Nice, le 10 mars 2009 - Le dernier trimestre de l’année dernière a ruiné l’année touristique 2008, qui s’annonçait excellente. Cette baisse brutale de l’activité entraîne des licenciements et des stratégies d’urgence mises en place dans de nombreuses entreprises touristiques dans tous les métiers de notre économie, autant dans les marchés émetteurs que sur les marchés réceptifs. Ses effets ne sont pas terminés et nous assisterons encore au cours des prochaines semaines à des ajustements douloureux (fermetures de lignes aériennes, compression de personnels, annulation d’engagements antérieurs, faillites, etc).

Cependant, le crash bancaire planétaire auquel nous avons tous assisté a été correctement jugulé par les Etats, qui sont intervenus massivement et rapidement dans les banques au bord de la faillite, ce qui a permis d’éviter une dérive systémique qui aurait pu précipiter toute l’activité industrielle de la planète dans le chaos.
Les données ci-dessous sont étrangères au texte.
-- ==== Sys2Proof/Machine/Vector.lean ====
section
/-!
DEFINITION. The vector instructions, majors 0x60 to 0x67, the reduction slot and the noise source (R205 to R237).
-/

namespace Sys2Proof.Machine

/-! ### Shared forms (R207, R208, R214) -/

/-- A lane mask by name (R130, R207). -/
def getMask (u : Cur) (k : BitVec 4) : M Mask := do
  let j ← getJob u
  pure (j.mask (j.physMask k.toNat))

/-- The row that excluded lanes keep: the row named in DST, or zero (R207). -/
def oldRow (u : Cur) (d : Dest) : M Row := do
  match d.reg with
  | some (.v n) => let j ← getJob u; pure (j.row (j.physRow n.toNat))
  | _ => pure 0

/-- The DST row as a source where the result is pushed with excluded lanes, or where the entry reads it (R207). -/
def dstRd (d : Dest) (k : BitVec 4) (reads : Bool) : List Rd :=
  if d.reg.isSome && (reads || (destVq d && k != 0)) then [.vec (destSrc d)] else []

/-- Lanes combined under a mask with their flags: an excluded lane keeps its old bits (R207, R214). -/
def maskedLanes (lw : Bool) (m : Mask) (old : List Nat) (f : Nat → Nat × Flg) : Row × Flg :=
  let rs := old.zipIdx.map (fun p => if m.getLsbD p.2 then f p.2 else (p.1, 0))
  (rowOf lw (rs.map (·.1)), rs.foldl (fun (a : Flg) r => a ||| r.2) 0)

/-- Deliver lanes under a governing mask (R207, R211, R214). -/
def putLanes (u : Cur) (d : Dest) (lw : Bool) (k : BitVec 4) (lat : Nat) (f : Nat → Nat × Flg) : M Unit := do
  let m ← getMask u k
  let old ← oldRow u d
  let r := maskedLanes lw m (rowLanes lw old) f
  setFlags u r.2
  deliverRow u d r.1 lat (k != 0)

/-- A lane of a list of lanes. -/
def laneAt (l : List Nat) (i : Nat) : Nat := l.getD i 0

/-- A vector instruction of two sources, lane by lane; the operation also sees the old destination lane, which it reads
where `rd` says so (R212 to R214). -/
def vecOp (o : VOps) (int rd : Bool) (lat : Nat) (op : Nat → Nat → Nat → Nat × Flg) (s : State) : Host.Outcome State Fault Refusal :=
  issueNext o.g (fun u => do
    needSpace u o.d
    needRowWrite u o.d
    ensure u ([.vec o.a, .vec o.b] ++ dstRd o.d o.k rd)
    let a := rowLanes o.lw (← readVec u o.lw int o.a)
    let b := rowLanes o.lw (← readVec u o.lw int o.b)
    let d := rowLanes o.lw (← oldRow u o.d)
    putLanes u o.d o.lw o.k lat (fun i => op (laneAt a i) (laneAt b i) (laneAt d i))) s

/-- A vector instruction of one source, lane by lane. -/
def vecOp1 (o : VOps1) (int : Bool) (lat : Nat) (op : Nat → Nat) (s : State) : Host.Outcome State Fault Refusal :=
  issueNext o.g (fun u => do
    needSpace u o.d
    needRowWrite u o.d
    ensure u ([.vec o.a] ++ dstRd o.d o.k false)
    let a := rowLanes o.lw (← readVec u o.lw int o.a)
    putLanes u o.d o.lw o.k lat (fun i => (op (laneAt a i), 0))) s

/-! ### Major 0x60 (R212) -/

/-- VADD (R212). -/
def execVadd (o : VOps) (s : State) : Host.Outcome State Fault Refusal := vecOp o false false 4 (fun a b _ => fltAdd o.lw a b) s

/-- VSUB (R212). -/
def execVsub (o : VOps) (s : State) : Host.Outcome State Fault Refusal := vecOp o false false 4 (fun a b _ => fltSub o.lw a b) s

/-- VMUL (R212). -/
def execVmul (o : VOps) (s : State) : Host.Outcome State Fault Refusal := vecOp o false false 4 (fun a b _ => fltMul o.lw a b) s

/-- VFMA: a × b + d, one rounding; reads DST (R212). -/
def execVfma (o : VOps) (s : State) : Host.Outcome State Fault Refusal := vecOp o false true 4 (fun a b d => fltFma o.lw a b d) s

/-- The signed lesser or greater VAL, STK the OR of both (R212). -/
def intMinMax (isMax lw : Bool) (a b : Nat) : Nat :=
  let x := imgInt lw a
  let y := imgInt lw b
  satImg lw (if isMax then max x y else min x y) (imgStk lw a || imgStk lw b)

/-- VMIN (R83, R212). -/
def execVmin (o : VOps) (int : Bool) (s : State) : Host.Outcome State Fault Refusal :=
  vecOp o int false 4 (fun a b _ => (if int then intMinMax false o.lw a b else fltMinMax false o.lw a b, 0)) s

/-- VMAX (R83, R212). -/
def execVmax (o : VOps) (int : Bool) (s : State) : Host.Outcome State Fault Refusal :=
  vecOp o int false 4 (fun a b _ => (if int then intMinMax true o.lw a b else fltMinMax true o.lw a b, 0)) s

/-- The sign bit of a lane. -/
def signBit (lw : Bool) : Nat := 2 ^ (fracW lw + 8)

/-- The magnitude of a float image: SGN cleared, all else kept (R81). -/
def imgAbs (lw : Bool) (b : Nat) : Nat := if b.testBit (fracW lw + 8) then b - signBit lw else b

/-- A float image with SGN inverted (R81). -/
def imgNeg (lw : Bool) (b : Nat) : Nat := if b.testBit (fracW lw + 8) then b - signBit lw else b + signBit lw

/-- VABS (R212). -/
def execVabs (o : VOps1) (int : Bool) (s : State) : Host.Outcome State Fault Refusal :=
  vecOp1 o int 1 (fun a => if int then satImg o.lw (imgInt o.lw a).natAbs (imgStk o.lw a) else imgAbs o.lw a) s

/-- VNEG (R212). -/
def execVneg (o : VOps1) (int : Bool) (s : State) : Host.Outcome State Fault Refusal :=
  vecOp1 o int 1 (fun a => if int then satImg o.lw (-(imgInt o.lw a)) (imgStk o.lw a) else imgNeg o.lw a) s

/-! ### Major 0x61 (R213) -/

/-- VAL of a lane as bits. -/
def valBits (lw : Bool) (a : Nat) : Nat := a % 2 ^ valW lw

/-- An operation on VAL bits, STK the OR of both (R213). -/
def bitLane (lw : Bool) (f : Nat → Nat → Nat) (a b : Nat) : Nat :=
  withStk lw (f (valBits lw a) (valBits lw b)) (imgStk lw a || imgStk lw b)

/-- The shift amount of a lane: bits [5:0] of VAL (R213). -/
def laneShift (lw : Bool) (b : Nat) : Nat := valBits lw b % 64

/-- VAND (R213). -/
def execVand (o : VOps) (s : State) : Host.Outcome State Fault Refusal :=
  vecOp o true false 1 (fun a b _ => (bitLane o.lw (fun x y => x &&& y) a b, 0)) s

/-- VOR (R213). -/
def execVor (o : VOps) (s : State) : Host.Outcome State Fault Refusal :=
  vecOp o true false 1 (fun a b _ => (bitLane o.lw (fun x y => x ||| y) a b, 0)) s

/-- VXOR (R213). -/
def execVxor (o : VOps) (s : State) : Host.Outcome State Fault Refusal :=
  vecOp o true false 1 (fun a b _ => (bitLane o.lw (fun x y => x ^^^ y) a b, 0)) s

/-- VSHL: bits above VAL's width dropped (R213). -/
def execVshl (o : VOps) (s : State) : Host.Outcome State Fault Refusal :=
  vecOp o true false 1 (fun a b _ => (bitLane o.lw (fun x y => x <<< (y % 64)) a b, 0)) s

/-- A lane shifted right, zero-filled or sign-filled (R213). -/
def laneShr (lw sra : Bool) (a b : Nat) : Nat :=
  let s := laneShift lw b
  let k := imgStk lw a || imgStk lw b
  if sra then withStk lw (BitVec.ofInt (valW lw) (imgInt lw a >>> s)).toNat k else withStk lw (valBits lw a >>> s) k

/-- VSHR (R213). -/
def execVshr (o : VOps) (sra : Bool) (s : State) : Host.Outcome State Fault Refusal :=
  vecOp o true false 1 (fun a b _ => (laneShr o.lw sra a b, 0)) s

/-- An exact integer operation, saturated (R68, R213). -/
def intLane (lw : Bool) (f : Int → Int → Int) (a b : Nat) : Nat :=
  satImg lw (f (imgInt lw a) (imgInt lw b)) (imgStk lw a || imgStk lw b)

/-- VIADD (R213). -/
def execViadd (o : VOps) (s : State) : Host.Outcome State Fault Refusal :=
  vecOp o true false 1 (fun a b _ => (intLane o.lw (fun x y => x + y) a b, 0)) s

/-- VIMUL (R213). -/
def execVimul (o : VOps) (s : State) : Host.Outcome State Fault Refusal :=
  vecOp o true false 3 (fun a b _ => (intLane o.lw (fun x y => x * y) a b, 0)) s

/-! ### Major 0x62 (R215, R216) -/

/-- VMOV (R215). -/
def execVmov (o : VOps1) (int : Bool) (s : State) : Host.Outcome State Fault Refusal := vecOp1 o int 1 id s

/-- A move whose lanes come from row A and a scalar (R215). -/
def moveScalar (o : VOps) (f : Word → List Nat → Nat → Nat) (s : State) : Host.Outcome State Fault Refusal :=
  issueNext o.g (fun u => do
    needSpace u o.d
    needRowWrite u o.d
    ensure u ([.vec o.a, .scalar o.b] ++ dstRd o.d o.k false)
    let a := rowLanes o.lw (← readVec u o.lw false o.a)
    let b ← readScalar u o.b
    putLanes u o.d o.lw o.k 1 (fun i => (f b a i, 0))) s

/-- VBCST: lane value(b) mod N of A in every lane (R215). -/
def execVbcst (o : VOps) (s : State) : Host.Outcome State Fault Refusal :=
  moveScalar o (fun b a _ => laneAt a (b.toNat % laneN o.lw)) s

/-- VSEL: A where the mask bit is 1, else B; every lane is written (R215). -/
def execVsel (o : VOps) (int : Bool) (s : State) : Host.Outcome State Fault Refusal :=
  issueNext o.g (fun u => do
    needSpace u o.d
    needRowWrite u o.d
    ensure u [.vec o.a, .vec o.b]
    let a := rowLanes o.lw (← readVec u o.lw int o.a)
    let b := rowLanes o.lw (← readVec u o.lw int o.b)
    let m ← getMask u o.k
    deliverRow u o.d (rowOf o.lw (a.zipIdx.map (fun p => if m.getLsbD p.2 then p.1 else laneAt b p.2))) 1) s

/-- VSHUF: lane VAL of B.lane[i] of A, or zero bits (R215). -/
def execVshuf (o : VOps) (s : State) : Host.Outcome State Fault Refusal :=
  issueNext o.g (fun u => do
    needSpace u o.d
    needRowWrite u o.d
    ensure u ([.vec o.a, .vec o.b] ++ dstRd o.d o.k false)
    let a := rowLanes o.lw (← readVec u o.lw false o.a)
    let b := rowLanes o.lw (← readVec u o.lw true o.b)
    putLanes u o.d o.lw o.k 1 (fun i =>
      let j := imgInt o.lw (laneAt b i)
      (if j < 0 then 0 else laneAt a j.toNat, 0))) s

/-- The lane that VROT puts in place i (R215). -/
def rotLane (lw : Bool) (dir : RotDir) (b : Word) (a : List Nat) (i : Nat) : Nat :=
  let n := laneN lw
  let s := min b.toNat n
  match dir with
  | .rot => laneAt a ((i + b.toNat) % n)
  | .dn => if i + s < n then laneAt a (i + s) else 0
  | .up => if s ≤ i then laneAt a (i - s) else 0

/-- VROT (R215). -/
def execVrot (o : VOps) (dir : RotDir) (s : State) : Host.Outcome State Fault Refusal := moveScalar o (rotLane o.lw dir) s

/-- The scalar that VEXT delivers from a lane (R216). -/
def extLane (lw : Bool) (sel : LaneSel) (v : Nat) : Word :=
  match sel with
  | .img => BitVec.ofNat 64 v
  | .flt => wordOfImg (imgConv lw false v)
  | .int => BitVec.ofInt 64 (imgInt lw v)

/-- VEXT: lane value(b) mod N as a scalar (R215, R216). -/
def execVext (o : VOps) (sel : LaneSel) (s : State) : Host.Outcome State Fault Refusal :=
  issueNext o.g (fun u => do
    needSpace u o.d
    ensure u [.vec o.a, .scalar o.b]
    let a := rowLanes o.lw (← readVec u o.lw false o.a)
    let b ← readScalar u o.b
    deliver u o.d (extLane o.lw sel (laneAt a (b.toNat % laneN o.lw)))) s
Il faut donc en conclure que les ajustements actuels sont plus l’expression d’une saine gestion de l’instantanéité, propre aux accélérations de l’information, de sa projection et de la décision, qui caractérisent notre époque ; qu’un mouvement de panique incontrôlé qui aurait été catastrophique. Il faut noter que les intentions de voyager restent stables dans les pays européens. Le tourisme confirme sa résilience si on le compare aux intentions d’achat dans d’autres secteurs (automobile, immobilier…). Les carnets de commande se remplissent pour ce printemps, quant bien même la réservation de dernière minute tentera beaucoup de touristes.

Quelques signes avant-coureurs apparaissent ces derniers jours, qui laissent prudemment espérer une reprise l’année prochaine. Encore faudra t’il que le risque d’une nouvelle bulle financière et les errements irresponsables qui ont accompagné la période 2007-2008 soient définitivement écartés. Ce sera le rôle du G20 du début avril. Ou bien ces vingt Etats arrivent à coordonner une gouvernance mondiale, chargée du contrôle des flux financiers ou non. Dans le cas d’un succès, la prise de risques financiers inconséquents qui sont à la source des problèmes actuels seront surveillés, ce qui favorisera une sortie de crise assez rapide. Ou bien c’est un échec, et les causes premières du ralentissement mondial resteront inchangées, ce qui nous entraînera tous dans une incertitude dommageable et probablement très longue à se dissiper (sans préjuger des risques de conflits qu'elle génèrera).

Pour ce qui est de la situation actuelle, les prix sont partout à la baisse, ce qui est logique. Ce qui l’est moins, ce sont les quelques mouvements incontrôlés, qui laissent les systèmes électroniques de distribution proposer à la vente des prix qui ne sont compatibles ni avec les investissements nécessaires à la maintenance des outils, ni avec une politique salariale responsable. Si l’époque est aux vaches maigres, elle n’est pas à la braderie où « tout doit disparaître ».

Certains sortiront de cette période avec un immobilier dégradé et des équipes en déroute. On a déjà vécu semblable erreur et les sociétés de « defeasance » se sont multipliées dans les années 80, avant de finalement céder au plus bas prix des immeubles touristiques délabrés.